Some of the fixed Testcases test_make_tensor_raw are also mentioned in the issue from 2024-07-14 created by tehbone:
s390x test failures - test_make_tensor_raw #6181

Especially the last commit "Adjust remaining tests which are using tobytes()." is not really required as all corresponding tests did not fail before. But it makes the tests more consistent as before.

In the end I'm down to 7 remaining fails:

7 failed, 5314 passed, 3660 skipped, 31 warnings
FAILED onnx/test/helper_test.py::TestHelperTensorFunctions::test_make_bfloat16_tensor_raw
FAILED onnx/test/test_backend_reference.py::OnnxBackendNodeModelTest::test_cast_BFLOAT16_to_FLOAT_cpu
FAILED onnx/test/test_backend_reference.py::OnnxBackendNodeModelTest::test_cast_FLOAT_to_BFLOAT16_cpu
FAILED onnx/test/test_backend_reference.py::OnnxBackendNodeModelTest::test_castlike_BFLOAT16_to_FLOAT_cpu
FAILED onnx/test/test_backend_reference.py::OnnxBackendNodeModelTest::test_castlike_BFLOAT16_to_FLOAT_expanded_cpu
FAILED onnx/test/test_backend_reference.py::OnnxBackendNodeModelTest::test_castlike_FLOAT_to_BFLOAT16_cpu
FAILED onnx/test/test_backend_reference.py::OnnxBackendNodeModelTest::test_castlike_FLOAT_to_BFLOAT16_expanded_cpu

Those fails happen as the ml_dtypes-bfloat16 datatype does not byteswap.

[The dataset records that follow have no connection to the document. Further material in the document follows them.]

/-- The state at tick 0: every oscillator in COMPUTE with current, sample and rdy 0; the mixer in
COMPUTE with div, mixed, out_byte, ack and tx_accept 0. The spec's own decision D3. -/
def Obligations.ConstructionState : Prop :=
  ∀ (c : Cfg) (bits : List Bool) (rest : Option Bool),
    (State.ofCfg c bits rest).cfg = c ∧
    (∀ o ∈ (State.ofCfg c bits rest).oscs,
      o.ostate = .compute ∧ o.current = 0 ∧ o.sample = 0 ∧ o.rdy = false) ∧
    (State.ofCfg c bits rest).mixer =
      { mstate := .compute, div := 0, mixed := 0, outByte := 0, ack := false, txAccept := false } ∧
    (State.ofCfg c bits rest).tick = 0

/-- A legal block under TRI_RANGE_POLICY = wrap never stops: after any number of ticks, on any input,
there is a next state. The running block raises no exception (R188); the policy is decision D8. -/
def Obligations.RunningBlockNeverStops : Prop :=
  ∀ s : State, s.legal = true → s.consts.triPolicy = .wrap →
    ∀ n : Nat, ∃ t, runTicks n s = .next t

/-- A step of a legal block either answers or, under TRI_RANGE_POLICY = fault alone, faults on a
triangle value out of range; it faults exactly when some triangle oscillator in COMPUTE computes one
(decision D8). -/
def Obligations.LegalStepStopsOnlyOnTriangleRange : Prop :=
  ∀ s : State, s.legal = true →
    ((∃ t, step s = .next t) ∨ step s = .fault .triangleOutOfRange) ∧
    (step s = .fault .triangleOutOfRange ↔
      s.consts.triPolicy = .fault ∧
      ∃ o ∈ s.oscs, o.voice.kind = .triangle ∧ o.ostate = .compute ∧
        triangleRaw s.consts.W o.current o.voice.period > (maxSample s.consts.W : Int))

/-- A state in which some oscillator has a reserved kind, which no checked configuration gives, has no
next state; if nothing else stops the tick, it faults with the reserved selector. The selectors are
decision D17. -/
def Obligations.ReservedKindFaults : Prop :=
  ∀ s : State, (∃ o ∈ s.oscs, o.voice.kind = .sine ∨ o.voice.kind = .reserved) →
    (∀ t, step s ≠ .next t) ∧
    (s.consts.triPolicy = .wrap →
      (∀ o ∈ s.oscs, o.voice.kind = .triangle → 2 ≤ o.voice.period) →
      ∃ o ∈ s.oscs, (o.voice.kind = .sine ∨ o.voice.kind = .reserved) ∧
        step s = .fault (.reservedSelector o.selector))

/-- No tick changes the configuration: W, P, N, D, every kind and period, and the policy. -/
def Obligations.ConfigurationNeverChanges : Prop :=
  ∀ (n : Nat) (s t : State), runTicks n s = .next t →
    t.cfg = s.cfg ∧ t.N = s.N ∧ t.consts = s.consts

/-- The value the transport drives reaches nothing but SENDACK: in a tick whose `mstate` is another,
the step does not depend on `tx_ready`. -/
def Obligations.TransportReadyOnlyMattersInSendack : Prop :=
  ∀ (s : State) (b b' : Bool) (bits : List Bool), s.mixer.mstate ≠ .sendack →
    step { s with txBits := b :: bits } = step { s with txBits := b' :: bits }

/-! ## One oscillator under a free `ack` -/

/-- The oscillator's transitions read only `ostate` and `ack`: two oscillators of any two kinds,
periods, phases and samples that agree on `ostate` and `rdy` still agree after a tick with the same
`ack`. -/
def Obligations.TransitionsIgnoreKindAndPhase : Prop :=
  ∀ (k k' : Consts) (a : Bool) (o p o' p' : Osc), o.ostate = p.ostate → o.rdy = p.rdy →
    oscNext k a o = .next o' → oscNext k' a p = .next p' →
    o'.ostate = p'.ostate ∧ o'.rdy = p'.rdy

/-- An oscillator never stalls by itself: with a legal voice and the wrap policy every tick answers;
COMPUTE goes to WAITING, WAITING to READY exactly on `ack` = 0, READY to COMPUTE exactly on
`ack` = 1. -/
def Obligations.OscillatorTransitionTable : Prop :=
  ∀ (k : Consts) (a : Bool) (o : Osc), k.triPolicy = .wrap → o.voice.kindOk = true →
    o.voice.periodOk = true →
    ∃ o', oscNext k a o = .next o' ∧ o'.voice = o.voice ∧
      (o.ostate = .compute → o'.ostate = .waiting ∧ o'.rdy = o.rdy) ∧
      (o.ostate = .waiting → a = true → o' = o) ∧
      (o.ostate = .waiting → a = false → o' = { o with rdy := true, ostate := .ready }) ∧
      (o.ostate = .ready → a = false → o' = o) ∧
      (o.ostate = .ready → a = true → o' = { o with rdy := false, ostate := .compute })

/-- P2: between two windows of `rdy` = 1 there are at least two ticks of `rdy` = 0: when `rdy` falls
the oscillator is in COMPUTE, and after one more tick, whatever `ack` is, in WAITING, still with
`rdy` = 0. -/
def Obligations.ReadyStaysLowTwoTicks : Prop :=
  ∀ (k : Consts) (a a' : Bool) (o o1 o2 : Osc), (o.rdy = true ↔ o.ostate = .ready) →
    o.rdy = true → oscNext k a o = .next o1 → o1.rdy = false → oscNext k a' o1 = .next o2 →
    a = true ∧ o1.ostate = .compute ∧ o2.ostate = .waiting ∧ o2.rdy = false

/-- An oscillator's k-th computed sample is WAVE(k mod period), under any `ack` sequence. -/
def Obligations.OscillatorSamplesInOrder : Prop :=
  ∀ (k : Consts) (v : Voice) (acks : List Bool), k.triPolicy = .wrap → v.kindOk = true →
    v.periodOk = true →
    oscSamples k acks (Osc.initial v) =
      (List.range (oscSamples k acks (Osc.initial v)).length).map
        fun n => v.wave k.W (n % v.period)

/-- `sample[i]` does not change in a tick that begins with `rdy[i]` = 1. -/
def Obligations.SampleStableWhileReady : Prop :=
  ∀ s t : State, Inv s → step s = .next t → ∀ (j : Nat) (o o' : Osc),
    s.oscs[j]? = some o → t.oscs[j]? = some o' → o.rdy = true → o'.sample = o.sample

/-! ## The mixer's outputs and timing -/

/-- After a tick, `ack` is 1 exactly if the tick was a SENDACK tick; `tx_accept` is 1 exactly if the
tick led from SENDACK to IDLE, and then `out_byte` is the narrowed sum. -/
def Obligations.AckAndAcceptFollowSendack : Prop :=
  ∀ s t : State, Inv s → step s = .next t →
    (t.mixer.ack = true ↔ s.mixer.mstate = .sendack) ∧
    (t.mixer.txAccept = true ↔ s.mixer.mstate = .sendack ∧ t.mixer.mstate = .idle) ∧
    (t.mixer.txAccept = true →
      s.txReadyIn = true ∧ t.mixer.outByte = narrow s.consts.W s.consts.P s.N s.mixer.mixed)

/-- `div` is the tick number modulo D at every tick of every run from construction. -/
def Obligations.DividerCountsTicks : Prop :=
  ∀ (c : Cfg) (bits : List Bool) (rest : Option Bool) (n : Nat) (t : State), c.wf = true →
    runTicks n (State.ofCfg c bits rest) = .next t → t.tick = n ∧ t.mixer.div = n % c.D

/-- With `tx_ready` = 1 at tick 3 the first byte is emitted at tick 4, not before, and it is round 0's
(from the spec's initial state, decision D3, and the wrap policy, D8). -/
def Obligations.FirstByteAtTickFour : Prop :=
  ∀ (c : Cfg) (bits : List Bool) (rest : Option Bool), c.wf = true → c.triPolicy = .wrap →
    (State.ofCfg c bits rest).txReadyAfter 3 = true →
    emittedIn 5 (State.ofCfg c bits rest) = [(4, c.roundByte 0)]

/-- In the composed block COMPUTE lasts at most three ticks, its latching tick among them: within two
ticks every `rdy` is 1, and the tick after that the mixer is in SENDACK with the sum latched. -/
def Obligations.ComputeLastsAtMostThreeTicks : Prop :=
  ∀ s : State, Inv s → s.consts.triPolicy = .wrap → s.mixer.mstate = .compute →
    ∃ n ≤ 2, ∃ t u, runTicks n s = .next t ∧ step t = .next u ∧
      (∀ o ∈ t.oscs, o.rdy = true) ∧ t.mixer.mstate = .compute ∧ u.mixer.mstate = .sendack ∧
      u.mixer.mixed = (t.oscs.map Osc.sample).sum ∧
      ∀ j < n, ∀ v, runTicks j s = .next v →
        v.mixer.mstate = .compute ∧ ¬ ∀ o ∈ v.oscs, o.rdy = true

/-- Oscillators are released only after the sum is latched: if the mixer latches in tick t, then at
t + 1 it is in SENDACK with `ack` = 0, at t + 2 `ack` is 1 for the first time, every oscillator is in
READY up to t + 2, and no sample has changed up to t + 3. -/
def Obligations.ReleaseAfterLatch : Prop :=
  ∀ s : State, Inv s → s.consts.triPolicy = .wrap → s.mixer.mstate = .compute →
    (∀ o ∈ s.oscs, o.rdy = true) →
    ∃ s1 s2 s3, step s = .next s1 ∧ step s1 = .next s2 ∧ step s2 = .next s3 ∧
      s1.mixer.mstate = .sendack ∧ s1.mixer.mixed = (s.oscs.map Osc.sample).sum ∧
      s1.mixer.ack = false ∧ s2.mixer.ack = true ∧
      (∀ o ∈ s1.oscs, o.ostate = .ready) ∧ (∀ o ∈ s2.oscs, o.ostate = .ready) ∧
      s1.oscs.map Osc.sample = s.oscs.map Osc.sample ∧
      s2.oscs.map Osc.sample = s.oscs.map Osc.sample ∧
      s3.oscs.map Osc.sample = s.oscs.map Osc.sample

/-- The mixer enters COMPUTE only from IDLE in a tick that is a multiple of D, so a COMPUTE phase
starts at a tick t with t mod D = 1 mod D, and two of them are a multiple of D apart. The test of the
snapshot's `div` is decision D6. -/
def Obligations.ComputeStartsAtPeriodBoundary : Prop :=
  (∀ s t : State, Inv s → step s = .next t → s.mixer.mstate ≠ .compute →
    t.mixer.mstate = .compute →
    s.mixer.mstate = .idle ∧ s.tick % s.consts.D = 0 ∧ t.tick % s.consts.D = 1 % s.consts.D) ∧
  ∀ (s t t' u u' : State) (m n : Nat), Inv s → m ≤ n →
    runTicks m s = .next t → step t = .next t' → t.mixer.mstate = .idle →
    t'.mixer.mstate = .compute →
    runTicks n s = .next u → step u = .next u' → u.mixer.mstate = .idle →
    u'.mixer.mstate = .compute →
    s.consts.D ∣ n - m

/-- P3 over whole runs: for every legal configuration, every input stream and every number of ticks,
the emitted bytes are, in order, the bytes of rounds 0, 1, 2, ...: the k-th is the narrowed sum of
every voice's sample at phase k mod period. (The initial state is decision D3, the wrap policy
D8.) -/
def Obligations.EmittedBytesAreRoundBytes : Prop :=
  ∀ (c : Cfg) (bits : List Bool) (rest : Option Bool) (n : Nat), c.wf = true →
    c.triPolicy = .wrap →
    (emittedIn n (State.ofCfg c bits rest)).map Prod.snd =
      (List.range (emittedIn n (State.ofCfg c bits rest)).length).map c.roundByte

I've already filed an issue:
"bfloat16: byteswap does not swap bytes #308"
There is already a pull-request fixing this issue, but the assigned reviewer has not yet responded:
"Fix bfloat16 byteswap #311"
With a locally fixed ml_dtypes, the remaining tests are also passing.

How are those dependency issues solved in onnx?
Is the required version bumped as soon as fixed and released in ml_dtypes?
Or shall we implement a workaround with a different approach to swap bytes for bfloat16 datatype in onnx-sources?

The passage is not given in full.